Il 22 giugno 2017, un gruppo di 104 parlamentari ha presentato alla Corte costituzionale una richiesta volta a far giudicare incostituzionali gli articoli 4a (1)2 e 4a (2) della legge polacca sulla pianificazione familiare (protezione del feto umano e condizioni nelle quali l'interruzione di gravidanza è autorizzata, c.d. «la legge del 1993»). Tali disposizioni riguardavano l'aborto legale a causa di anomalie fetali. Tuttavia, la procedura fu abbandonata. In seguito, Il 19 novembre 2019, una richiesta simile è stata presentata da un gruppo di parlamentari e, con sentenza del 22 ottobre 2020, la Corte costituzionale polacca ha giudicato gli articoli 4a (1)2 e 4a (2) della legge del 1993 incompatibili con la Costituzione. Tale sentenza avrebbe avuto effetto a partire dal 27 gennaio 2021.

In tutto il paese si susseguirono manifestazioni di massa.

È in tale contesto che le ricorrenti hanno presentato i loro ricorsi dinanzi alla Corte EDU, utilizzando un modulo di richiesta precompilato che era stato caricato dall'organizzazione non governativa polacca FEDERA, accompagnato da pareri giuridici redatti dal Commissario per i diritti dell'uomo della Repubblica di Polonia, la Fondazione polacca per i diritti dell'uomo e il Consiglio degli avvocati polacchi.

Tra le otto ricorrenti, diverse hanno sostenuto di sentirsi direttamente interessate dalla misura anti-IVG, essendo tutte in età fertile. Due di esse ritenevano di incorrere in un rischio maggiore di rimanere incinte di un bambino malformato, mentre altre due erano in gravidanza al momento della presentazione della domanda nel 2021. Le altre ricorrenti affermavano di aver previsto una gravidanza o di aver smesso di cercarla in seguito alla sentenza della Corte costituzionale polacca del 2020, in quanto temevano di non ricevere cure mediche adeguate dallo Stato nel caso in cui il bambino di cui fossero state eventualmente incinte avesse presentato una malformazione grave.

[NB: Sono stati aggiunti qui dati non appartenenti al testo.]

@[simp] theorem State.setTenant_cyc (s : State) (t : Nat) (q : Tenant) : (s.setTenant t q).cyc = s.cyc := rfl
@[simp] theorem State.setTenant_pick (s : State) (t : Nat) (q : Tenant) : (s.setTenant t q).pick = s.pick := rfl
@[simp] theorem State.setTenant_due (s : State) (t : Nat) (q : Tenant) : (s.setTenant t q).due = s.due := rfl
@[simp] theorem State.setTenant_actor (s : State) (t : Nat) (q : Tenant) : (s.setTenant t q).actor = s.actor := rfl
@[simp] theorem State.setTenant_free (s : State) (t : Nat) (q : Tenant) : (s.setTenant t q).free = s.free := rfl
@[simp] theorem State.setTenant_framed (s : State) (t : Nat) (q : Tenant) : (s.setTenant t q).framed = s.framed := rfl
@[simp] theorem State.setTenant_mem (s : State) (t : Nat) (q : Tenant) : (s.setTenant t q).mem = s.mem := rfl
@[simp] theorem State.setTenant_tlb (s : State) (t : Nat) (q : Tenant) : (s.setTenant t q).tlb = s.tlb := rfl
@[simp] theorem State.setTenant_cues (s : State) (t : Nat) (q : Tenant) : (s.setTenant t q).cues = s.cues := rfl
@[simp] theorem State.setTenant_readyQ (s : State) (t : Nat) (q : Tenant) : (s.setTenant t q).readyQ = s.readyQ := rfl
@[simp] theorem State.setTenant_jobs (s : State) (t : Nat) (q : Tenant) : (s.setTenant t q).jobs = s.jobs := rfl
@[simp] theorem State.setTenant_regions (s : State) (t : Nat) (q : Tenant) : (s.setTenant t q).regions = s.regions := rfl
@[simp] theorem State.setTenant_windows (s : State) (t : Nat) (q : Tenant) : (s.setTenant t q).windows = s.windows := rfl
@[simp] theorem State.setTenant_accepted (s : State) (t : Nat) (q : Tenant) : (s.setTenant t q).accepted = s.accepted := rfl
@[simp] theorem State.setTenant_dies (s : State) (t : Nat) (q : Tenant) : (s.setTenant t q).dies = s.dies := rfl
@[simp] theorem State.setTenant_pcells (s : State) (t : Nat) (q : Tenant) : (s.setTenant t q).pcells = s.pcells := rfl
@[simp] theorem State.setTenant_flys (s : State) (t : Nat) (q : Tenant) : (s.setTenant t q).flys = s.flys := rfl
@[simp] theorem State.setTenant_nextFly (s : State) (t : Nat) (q : Tenant) : (s.setTenant t q).nextFly = s.nextFly := rfl
@[simp] theorem State.setTenant_wings (s : State) (t : Nat) (q : Tenant) : (s.setTenant t q).wings = s.wings := rfl
@[simp] theorem State.setTenant_packets (s : State) (t : Nat) (q : Tenant) : (s.setTenant t q).packets = s.packets := rfl
@[simp] theorem State.setTenant_nextPkt (s : State) (t : Nat) (q : Tenant) : (s.setTenant t q).nextPkt = s.nextPkt := rfl
@[simp] theorem State.setTenant_fetches (s : State) (t : Nat) (q : Tenant) : (s.setTenant t q).fetches = s.fetches := rfl
@[simp] theorem State.setTenant_podmap (s : State) (t : Nat) (q : Tenant) : (s.setTenant t q).podmap = s.podmap := rfl
@[simp] theorem State.setTenant_fwDigest (s : State) (t : Nat) (q : Tenant) : (s.setTenant t q).fwDigest = s.fwDigest := rfl
@[simp] theorem State.setTenant_fwVersion (s : State) (t : Nat) (q : Tenant) : (s.setTenant t q).fwVersion = s.fwVersion := rfl
@[simp] theorem State.setTenant_fwOnly (s : State) (t : Nat) (q : Tenant) : (s.setTenant t q).fwOnly = s.fwOnly := rfl

@[simp] theorem State.setWin_cyc (s : State) (w : Nat) (q : Win) : (s.setWin w q).cyc = s.cyc := rfl
@[simp] theorem State.setWin_pick (s : State) (w : Nat) (q : Win) : (s.setWin w q).pick = s.pick := rfl
@[simp] theorem State.setWin_due (s : State) (w : Nat) (q : Win) : (s.setWin w q).due = s.due := rfl
@[simp] theorem State.setWin_actor (s : State) (w : Nat) (q : Win) : (s.setWin w q).actor = s.actor := rfl
@[simp] theorem State.setWin_free (s : State) (w : Nat) (q : Win) : (s.setWin w q).free = s.free := rfl
@[simp] theorem State.setWin_framed (s : State) (w : Nat) (q : Win) : (s.setWin w q).framed = s.framed := rfl
@[simp] theorem State.setWin_mem (s : State) (w : Nat) (q : Win) : (s.setWin w q).mem = s.mem := rfl
@[simp] theorem State.setWin_tlb (s : State) (w : Nat) (q : Win) : (s.setWin w q).tlb = s.tlb := rfl
@[simp] theorem State.setWin_cues (s : State) (w : Nat) (q : Win) : (s.setWin w q).cues = s.cues := rfl
@[simp] theorem State.setWin_readyQ (s : State) (w : Nat) (q : Win) : (s.setWin w q).readyQ = s.readyQ := rfl
@[simp] theorem State.setWin_jobs (s : State) (w : Nat) (q : Win) : (s.setWin w q).jobs = s.jobs := rfl
@[simp] theorem State.setWin_regions (s : State) (w : Nat) (q : Win) : (s.setWin w q).regions = s.regions := rfl
@[simp] theorem State.setWin_tenants (s : State) (w : Nat) (q : Win) : (s.setWin w q).tenants = s.tenants := rfl
@[simp] theorem State.setWin_accepted (s : State) (w : Nat) (q : Win) : (s.setWin w q).accepted = s.accepted := rfl
@[simp] theorem State.setWin_dies (s : State) (w : Nat) (q : Win) : (s.setWin w q).dies = s.dies := rfl
@[simp] theorem State.setWin_pcells (s : State) (w : Nat) (q : Win) : (s.setWin w q).pcells = s.pcells := rfl
@[simp] theorem State.setWin_flys (s : State) (w : Nat) (q : Win) : (s.setWin w q).flys = s.flys := rfl
@[simp] theorem State.setWin_nextFly (s : State) (w : Nat) (q : Win) : (s.setWin w q).nextFly = s.nextFly := rfl
@[simp] theorem State.setWin_wings (s : State) (w : Nat) (q : Win) : (s.setWin w q).wings = s.wings := rfl
@[simp] theorem State.setWin_packets (s : State) (w : Nat) (q : Win) : (s.setWin w q).packets = s.packets := rfl
@[simp] theorem State.setWin_nextPkt (s : State) (w : Nat) (q : Win) : (s.setWin w q).nextPkt = s.nextPkt := rfl
@[simp] theorem State.setWin_fetches (s : State) (w : Nat) (q : Win) : (s.setWin w q).fetches = s.fetches := rfl
@[simp] theorem State.setWin_podmap (s : State) (w : Nat) (q : Win) : (s.setWin w q).podmap = s.podmap := rfl
@[simp] theorem State.setWin_fwDigest (s : State) (w : Nat) (q : Win) : (s.setWin w q).fwDigest = s.fwDigest := rfl
@[simp] theorem State.setWin_fwVersion (s : State) (w : Nat) (q : Win) : (s.setWin w q).fwVersion = s.fwVersion := rfl
@[simp] theorem State.setWin_fwOnly (s : State) (w : Nat) (q : Win) : (s.setWin w q).fwOnly = s.fwOnly := rfl
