-- ==== Sys2Proof/Tests/Slice0.lean ====
section
/-! SUPPORT. The package's own tests: words written out from the encodings of spec/, an ill-formed term for each check of
WellFormed, and for each statement of Certificates/Slice0 a state that meets its hypotheses. -/

namespace Sys2Proof.Tests

open Sys2Proof Sys2Proof.Machine

/-! ### Small states -/

/-- A request or query answered with true leaves some state. -/
theorem some_true {α : Type} {p : Bool × α} (h : p.1 = true) : ∃ s, p = (true, s) := ⟨p.2, by rw [← h]⟩

/-- Launch words: PARTW with TASKG 1, SPADG 2, ACCG 1 in word 2, HOLD and FHOLD 4 in word 3, NBAR 4 in word 4. -/
def launchOf : List Word := [0, 0x2000, 0x0001020100000000, 0x0000000400000004, 4, 0, 0, 0]

/-- A slot in RUN with the given registers, its spill stack at 0x80 to 0x180, TVEC 0x200. -/
def slotOf (g : Tab Word) : Slot :=
  { g := Vector.ofFn (fun k => Tab.get g k.val 0), st := .run, pc := 0x40, ssp := 0x100, ssbase := 0x80, sslim := 0x180,
    tvec := 0x200, entryPc := 0x20, sends := 1 }

/-- A page table at 0x2000: virtual addresses below 2^36 are stack 0, readable and writable, with FMT I32; those from 2^36 to
2^37 are the same bytes, readable only. -/
def pages : Mem := [(0x2000, 0x01), (0x2001, 0x40), (0x4000, 0x0F), (0x4008, 0x07)]

/-- Tenant 0 with classes 0 and 1, every stack, Table Store slots 0 to 3, and the page table above. -/
def tenantOf : Tenant := { bound := true, win := some 1, ncue := 8, tslim := 3, classMask := 3, stackMask := 0xFFF, troot := 0x2000 }

/-- What a requester of cue 0 asked for at an address has been done, and its answer has come with the given bytes. -/
def fed (who : Actor) (key : Nat) (job : MemJob) (bs : List Byte) : Fetch :=
  { who := who, cue := 0, id := 0, key := key, space := 0, cell := 0, target := 0, ranges := [], parts := [], job := job,
    served := true, bytes := bs }

/-- A started region of cue 0 with one cell at site 0, its slot 0 as given, and what else is given. -/
def taskSt (sl : Slot) (f : Region → Region) : State :=
  { State.reset with
    actor := .slot 0 0 0, mem := pages, tenants := [(0, tenantOf)]
    cues := [(0, { st := .running, njreg := 1, nsreg := 1 })]
    regions := [(0, f { launch := launchOf, started := true, loaded := true, ncells := 1, cells := [(0, { slots := [(0, sl)] })] })] }

/-- The channels that feed operands of entry 0 with the given queues, and one channel on each of its ports. -/
def chansOf (qs : List (Nat × List Token)) (out : List Token) : List Chan :=
  qs.map (fun p => { prod := .entry (2 + p.1) 0, cons := .entry 0 p.1, q := p.2 }) ++
    [{ prod := .entry 0 0, cons := .entry 1 0, q := out }, { prod := .entry 0 1, cons := .entry 1 1 }]

/-- The region of `taskSt` with the node i as entry 0 on element 0 of cell 0, what its operands hold, and what else is given. -/
def nodeSt (i : Instr) (nd : Node) (qs : List (Nat × List Token)) (f : Region → Region) : State :=
  { taskSt (slotOf []) (fun r => f { r with
      entries := [i], cellOf := [(0, 0)], nodes := [(0, nd)], chans := chansOf qs [] }) with actor := .node 0 0 }
/-- The same with port 0 full. -/
def fullSt (i : Instr) (nd : Node) (qs : List (Nat × List Token)) : State :=
  nodeSt i nd qs (fun r => { r with chans := chansOf qs [.eos, .eos, .eos, .eos] })

/-! ### Hypotheses of the statements about tasks -/

/-- g1 = 5, g2 = 0, g3 the most negative number, g4 = -1. -/
def sA : State := taskSt (slotOf [(1, 5), (3, 0x8000000000000000), (4, 0xFFFFFFFFFFFFFFFF)]) id
/-- The same with the nesting bit set. -/
def sN : State := taskSt { slotOf [(1, 5)] with tstat := 1, st := .supv } id

theorem witness_TaskDivide : sA.rg 1 ≠ 0 ∧ sA.rg 2 = 0 ∧ Fresh sA ∧ (sN.rg 2 = 0 ∧ ¬Fresh sN) ∧
    sA.rg 3 = 0x8000000000000000 ∧ sA.rg 4 = 0xFFFFFFFFFFFFFFFF := by unfold Fresh; decide +kernel

/-- Lanes 0 and 15, and lane numbers 16 and above. -/
theorem witness_TaskVector : (sA.rg 2).toNat = (0 : Fin 16).val ∧
    ((taskSt (slotOf [(1, 15)]) id).rg 1).toNat = (15 : Fin 16).val ∧
    (16 ≤ ((taskSt (slotOf [(1, 16)]) id).rg 1).toNat ∧ Fresh (taskSt (slotOf [(1, 16)]) id)) ∧
    16 ≤ (sA.rg 4).toNat := by unfold Fresh; decide +kernel

/-- Targets at both ends of the instruction store and beyond them, and JALR addresses 0, 0xFFFC, 2 and 0x10000. -/
theorem witness_TaskBranches : decide (sA.rg 1 = sA.rg 2) = false ∧ decide (sA.rg 1 = sA.rg 1) = true ∧ Fresh sA ∧
    inStore (sA.me.pc.toNat + 4 * (0xFFF0 : BitVec 16).toInt) ∧ sA.me.pc.toNat + 4 * (0xFFF0 : BitVec 16).toInt = 0 ∧
    ¬inStore (sA.me.pc.toNat + 4 * (0xFFEF : BitVec 16).toInt) ∧
    inStore (sA.me.pc.toNat + 4 * (0x3FEF : BitVec 16).toInt) ∧ ¬inStore (sA.me.pc.toNat + 4 * (0x3FF0 : BitVec 16).toInt) ∧
    (sA.rg 2 + (0xFFFC : BitVec 16).signExtend 64).toNat % 4 = 0 ∧ 0xFFFC < (sA.rg 2 + (0xFFFC : BitVec 16).signExtend 64).toNat ∧
    (sA.rg 2 + (0 : BitVec 16).signExtend 64).toNat ≤ 0xFFFC ∧ (sA.rg 1 + (0 : BitVec 16).signExtend 64).toNat % 4 ≠ 0 := by
  unfold Fresh inStore; decide +kernel

theorem witness_TaskSystem : Fresh sA ∧ sA.me.st ≠ .supv ∧ ¬Fresh sN ∧ sN.me.st = .supv ∧
    (¬Fresh (taskSt { slotOf [] with tstat := 1 } id) ∧ (taskSt { slotOf [] with tstat := 1 } id).me.st ≠ .supv) ∧
    (∃ p ∈ (taskSt (slotOf []) (fun r => r.setCell 0 { r.cell 0 with marked := [(1, 2)] })).myCell.marked,
      p.1 ≤ sA.me.pc.toNat / 64 ∧ sA.me.pc.toNat / 64 < p.1 + p.2) ∧ sA.myCell.marked = [] := by
  unfold Fresh; decide +kernel
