-- ==== Sys2Proof/Syntax.lean ====
section
/-!
DEFINITION. The commands of SBR24: one constructor per row of the opcode map (30_encoding.md R66). An operand field a
command does not use is no argument of its constructor (R65).
-/

namespace Sys2Proof

/-- A command with the operands its rule names (R65: a model may take a command as a constructor with typed operands). -/
inductive Instr where
  -- Microsecond Clock (40_clock.md)
  | clkInit (counter : Word)
  | delayUs (n : Word)
  | nowUs
  | nowMs
  -- Serial Bit Channel (41_shift.md)
  | shiftIn (bitOrder : Word)
  -- Reader (42_reader.md)
  | configure (gain : Word)
  | isReady
  | waitReady (pollDelay : Word)
  | waitReadyRetry (maxAttempts pollDelay : Word)
  | waitReadyTimeout (timeoutMs pollDelay : Word)
  | read
  | powerDown
  | powerUp
  -- Calibration (43_calibration.md)
  | readAverage (n : Word)
  | getValue (n : Word)
  | getUnits (n : Word)
  | tare (n : Word)
  | setScale (low high : Word)
  | getScale
  | setOffset (value : Word)
  | getOffset
deriving DecidableEq, Repr

end Sys2Proof
end

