-- ==== Sys2Proof/Decode.lean ====
section
/-!
DEFINITION. The command word `CMD72` (30_encoding.md R65) and the opcode map (R66): a total decoder that rejects an
unknown opcode by name (R76), and the encoder.
-/

namespace Sys2Proof

/-- Why a word is no command. -/
inductive DecodeError where
  /-- The opcode is not in the map of R66 (R76). -/
  | invalidCommand (op : Byte)
deriving DecidableEq, Repr

/-- `cmd[71:64]` (R65). -/
def CmdWord.op (w : CmdWord) : Byte := w.extractLsb' 64 8
/-- `cmd[63:32]` (R65). -/
def CmdWord.operandA (w : CmdWord) : Word := w.extractLsb' 32 32
/-- `cmd[31:0]` (R65). -/
def CmdWord.operandB (w : CmdWord) : Word := w.extractLsb' 0 32

/-- The command a word stands for (R66). -/
def decode (w : CmdWord) : Except DecodeError Instr :=
  let a := CmdWord.operandA w
  let b := CmdWord.operandB w
  match (CmdWord.op w).toNat with
  | 0x01 => .ok (.clkInit a)
  | 0x02 => .ok (.delayUs a)
  | 0x03 => .ok .nowUs
  | 0x04 => .ok .nowMs
  | 0x10 => .ok (.shiftIn a)
  | 0x20 => .ok (.configure a)
  | 0x21 => .ok .isReady
  | 0x22 => .ok (.waitReady a)
  | 0x23 => .ok (.waitReadyRetry a b)
  | 0x24 => .ok (.waitReadyTimeout a b)
  | 0x25 => .ok .read
  | 0x26 => .ok .powerDown
  | 0x27 => .ok .powerUp
  | 0x30 => .ok (.readAverage a)
  | 0x31 => .ok (.getValue a)
  | 0x32 => .ok (.getUnits a)
  | 0x33 => .ok (.tare a)
  | 0x34 => .ok (.setScale a b)
  | 0x35 => .ok .getScale
  | 0x36 => .ok (.setOffset a)
  | 0x37 => .ok .getOffset
  | _ => .error (.invalidCommand (CmdWord.op w))

/-- The command a word of `nbits` bits stands for, numbered as the opcode table numbers its bits. The command is one
word of 72 bits, so bit 0 of `w` is bit 0 of the command (log 19). -/
def decodeTableWord (nbits w : Nat) : Option Instr :=
  match decode (BitVec.ofNat 72 (w % 2 ^ nbits)) with
  | .ok i => some i
  | .error _ => none

/-- The word `op ‖ A ‖ B` (R65). -/
def cmdWord (op : Byte) (a b : Word) : CmdWord := op ++ a ++ b

/-- The word of a command; the fields it does not use are written as 0. -/
def encode : Instr → CmdWord
  | .clkInit counter => cmdWord 0x01 counter 0
  | .delayUs n => cmdWord 0x02 n 0
  | .nowUs => cmdWord 0x03 0 0
  | .nowMs => cmdWord 0x04 0 0
  | .shiftIn bitOrder => cmdWord 0x10 bitOrder 0
  | .configure gain => cmdWord 0x20 gain 0
  | .isReady => cmdWord 0x21 0 0
  | .waitReady pollDelay => cmdWord 0x22 pollDelay 0
  | .waitReadyRetry maxAttempts pollDelay => cmdWord 0x23 maxAttempts pollDelay
  | .waitReadyTimeout timeoutMs pollDelay => cmdWord 0x24 timeoutMs pollDelay
  | .read => cmdWord 0x25 0 0
  | .powerDown => cmdWord 0x26 0 0
  | .powerUp => cmdWord 0x27 0 0
  | .readAverage n => cmdWord 0x30 n 0
  | .getValue n => cmdWord 0x31 n 0
  | .getUnits n => cmdWord 0x32 n 0
  | .tare n => cmdWord 0x33 n 0
  | .setScale low high => cmdWord 0x34 low high
  | .getScale => cmdWord 0x35 0 0
  | .setOffset value => cmdWord 0x36 value 0
  | .getOffset => cmdWord 0x37 0 0

end Sys2Proof
end

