/-- R40, R41, R42: the sample of a `READ` was converted under the selection armed before. A frame kept whole (clock low on
entry, `T_HIGH_MAX` below the chip's limit) arms `SEL` and clears the distrust. A frame is broken, the selection is unknown
and the next sample distrusted, when it was entered with `SCK` high, and when the clock was high for `PD_TIMEOUT` ticks in
one of its pulses: the tick that reaches the limit breaks it, and it ends so. That the limit is reached with exactly the
60th tick is the model's reading (log 13): R41 leaves the boundary open. -/
def Obligations.ReadArmsTheNextSelection : Prop :=
  (∀ (s : State) (w : SampleWord), s.AtRest → s.bound = true → s.frame = .outside → s.Delivers 0 w →
    ∃ t, exec .read s = .next t ∧ t.AtRest ∧ t.sampleSel = s.chipSel ∧ t.frame = .outside ∧
      (s.sck = false → s.cfg.tHighMax < pdTimeout → t.chipSel = .armed s.sel ∧ t.garbageNext = false) ∧
      (s.sck = true → t.chipSel = .unknown ∧ t.garbageNext = true) ∧
      (pdTimeout ≤ s.cfg.tHighMax →
        (∃ p < 24, pdTimeout ≤ s.ticksFrom (3 + 7 * p) 4) ∨
          (∃ k < pulses s.sel, pdTimeout ≤ s.ticksFrom (171 + 6 * k) 3) →
        t.chipSel = .unknown ∧ t.garbageNext = true)) ∧
  (∀ (m : Nat) (s : State), s.frame ≠ .outside → s.sck = true → 0 < m →
    (pdTimeout ≤ s.highTicks + m → (elapse m s).chipPd = true ∧ (elapse m s).frame = .broken ∧
      (elapse m s).garbageNext = true ∧ (elapse m s).chipSel = .unknown) ∧
    (s.highTicks + m < pdTimeout → (elapse m s).chipPd = s.chipPd ∧ (elapse m s).frame = s.frame ∧
      (elapse m s).garbageNext = s.garbageNext ∧ (elapse m s).chipSel = s.chipSel))

/-- R99, R103, R104, R106, R159: a chip that is not ready at a check: `READ` and `CONFIGURE` issued stand before a sleep, no
frame begun; in every command that makes a `Read` a poll waits while `SLP` is not 0, and after a check that fails it sleeps
again; a frame starts only after a check that saw `DOUT` low, and then `READ` and `CONFIGURE` end as they do on a chip that
was ready at once. (The averaging commands go on as `AveragingWaitsForReady` says.) That the check of `CONFIGURE` is
its second step, `SEL` written with the issue, is the model's choice (log 20). -/
def Obligations.ReadWaitsForReady : Prop :=
  (∀ s : State, s.AtRest → s.bound = true → (s.drawAt 0).dout = true →
    exec .read s = .next { passTime s with
      wire := .checked true :: s.wire, status := 1, seq := .run .read (.read (.wait (.sleep .load))) }) ∧
  (∀ (g : Word) (x : Selector) (s : State), selectorOfGain g = some x → s.AtRest → s.bound = true →
    (s.drawAt 1).dout = true →
    exec (.configure g) s = .next { passTime (pinWrite false { passTime s with sel := x }) with
      wire := .checked true :: (if s.sck then .fall :: s.wire else s.wire), status := 1,
      seq := .run (.configure g) (.read (.wait (.sleep .load))) }) ∧
  (∀ (i : Instr) (s : State), readsFrames i = true → averagingCount i ≠ some 0 →
    s.Running i (.read (.wait (.sleep .poll))) → (passTime s).slp ≠ 0 → exec i s = .next (passTime s)) ∧
  (∀ (i : Instr) (s : State), readsFrames i = true → averagingCount i ≠ some 0 →
    s.Running i (.read (.wait (.sleep .poll))) → (passTime s).slp = 0 → (s.drawAt 1).dout = true →
    exec i s = .next { passTime (passTime s) with
      wire := .checked true :: s.wire, seq := .run i (.read (.wait (.sleep .load))) }) ∧
  (∀ (s : State) (w : SampleWord), s.cfg.Valid → s.Running .read (.read (.wait (.sleep .poll))) → s.frame = .outside →
    (passTime s).slp = 0 → s.Delivers 1 w →
    ∃ t, exec .read s = .next t ∧ Agree { s with res := signedPattern s.cfg.rw w.toInt } t ∧ t.AtRest ∧ t.status = 0 ∧
      t.shr = w ∧ t.sck = false ∧ t.ie = true) ∧
  (∀ (g : Word) (s : State) (w : SampleWord), s.Running (.configure g) (.read (.wait (.sleep .poll))) →
    s.frame = .outside → (passTime s).slp = 0 → s.Delivers 1 w →
    ∃ t, exec (.configure g) s = .next t ∧ Agree s t ∧ t.AtRest ∧ t.status = 0 ∧ t.shr = w ∧ t.sck = false ∧
      t.ie = true)
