/-- What a state inside a `Read` keeps when it begins its first shift-in: with `SCK` low the frame is whole, with `SCK`
high it is broken and its first rising edge is lost (R42, R94). -/
theorem first_high (hc : ∀ r s, steps (.read r) s = calling i .read after (readStep r s)) (s : State)
    (hs : s.seq = .run i (.read (.byte 0 shiftStart))) (hout : s.frame = .outside) :
    ∃ t, Link 1 (if s.sck then [] else [.rise]) s t ∧ t.sck = true ∧ t.shr = s.shr ∧ t.byt = s.byt ∧
      t.seq = .run i (.read (.byte 0 ⟨0, .settle .latch⟩)) ∧ t.frame ≠ .outside ∧
      (s.sck = false → s.ie = false → s.cfg.tHighMax < pdTimeout → t.Whole) ∧ (s.sck = true → t.Broken) ∧
      (s.ie = false → t.HeldFor 0) ∧ ∀ k, runSteps steps (k + 1) s = runSteps steps k t := by
  have hpo := (passTime_of_outside s hout).1
  refine ⟨goto i (.read (.byte 0 ⟨0, .settle .latch⟩)) (pinWrite true (beginShift (openFrame (passTime s)))),
    ?_, ?_, ?_, ?_, rfl, ?_, ?_, ?_, ?_, ?_⟩
  · have hnk : ¬ s.Kept := fun h => h.elim (fun h => by rw [h.1] at hout; cases hout)
      fun h => by rw [h.1] at hout; cases hout
    have hnw : ¬ s.Whole := fun h => by rw [h.1] at hout; cases hout
    have hnb : ¬ s.Broken := fun h => by rw [h.1] at hout; cases hout
    constructor <;>
      first
        | exact fun h => absurd hout h
        | exact fun h => absurd h hnw
        | exact fun h => absurd h hnb
        | exact fun h => absurd h hnk
        | exact fun k => passTime_drawAt s k
        | (cases h : s.sck <;> simp [h])
  · simp
  · simp
  · simp
  · cases h : s.sck <;> simp [h]
  · intro hsck hie hmax
    refine ⟨by simp [hsck], by simpa using hie, by simpa using hmax, fun _ => by simp [hsck]⟩
  · intro hsck
    exact ⟨by simp [hsck], by simp [hsck], by simp [hsck]⟩
  · intro hie
    cases hsck : s.sck
    · exact .inl ⟨by simp [hsck], by simpa using hie, by simp [hsck], by simp, by decide⟩
    · exact .inr ⟨by simp [hsck], by simp [hsck], by simp [hsck]⟩
  · exact fun k => read_at hc k hs (by simp [readStep, shiftInStep, ProcOut.within, shiftStart])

Senza pronunciarsi nel merito, la Corte ha respinto tali domande sulla base del fatto che le ricorrenti non abbiano prodotto elementi ragionevoli e convincenti che dimostrassero l'esposizione ad un rischio reale di essere direttamente lese dalle modifiche della legge 2020. Inoltre, non hanno prodotto parti in relazione alle loro specifiche situazioni personali, il che, a parere della Corte, rende impossibile la loro valutazione.

Le conseguenze per le ricorrenti delle modifiche della legge del 2020 sono dunque troppo lontane e astratte affinché possano pretendere la qualità di «vittima», ai sensi della Convenzione europea dei diritti dell'uomo.

Inoltre, per quanto riguarda gli argomenti dedotti dalle ricorrenti relativamente alla questione che la loro vita o la loro salute potrebbero essere a rischio in caso di problemi medici durante una futura gravidanza, o che non potrebbero ricevere cure adeguate, la Corte constata che l'articolo 4a(1)11 della legge del 1993 che autorizza l'aborto in caso di gravidanza che mette in pericolo la vita o la salute di la madre è ancora in vigore.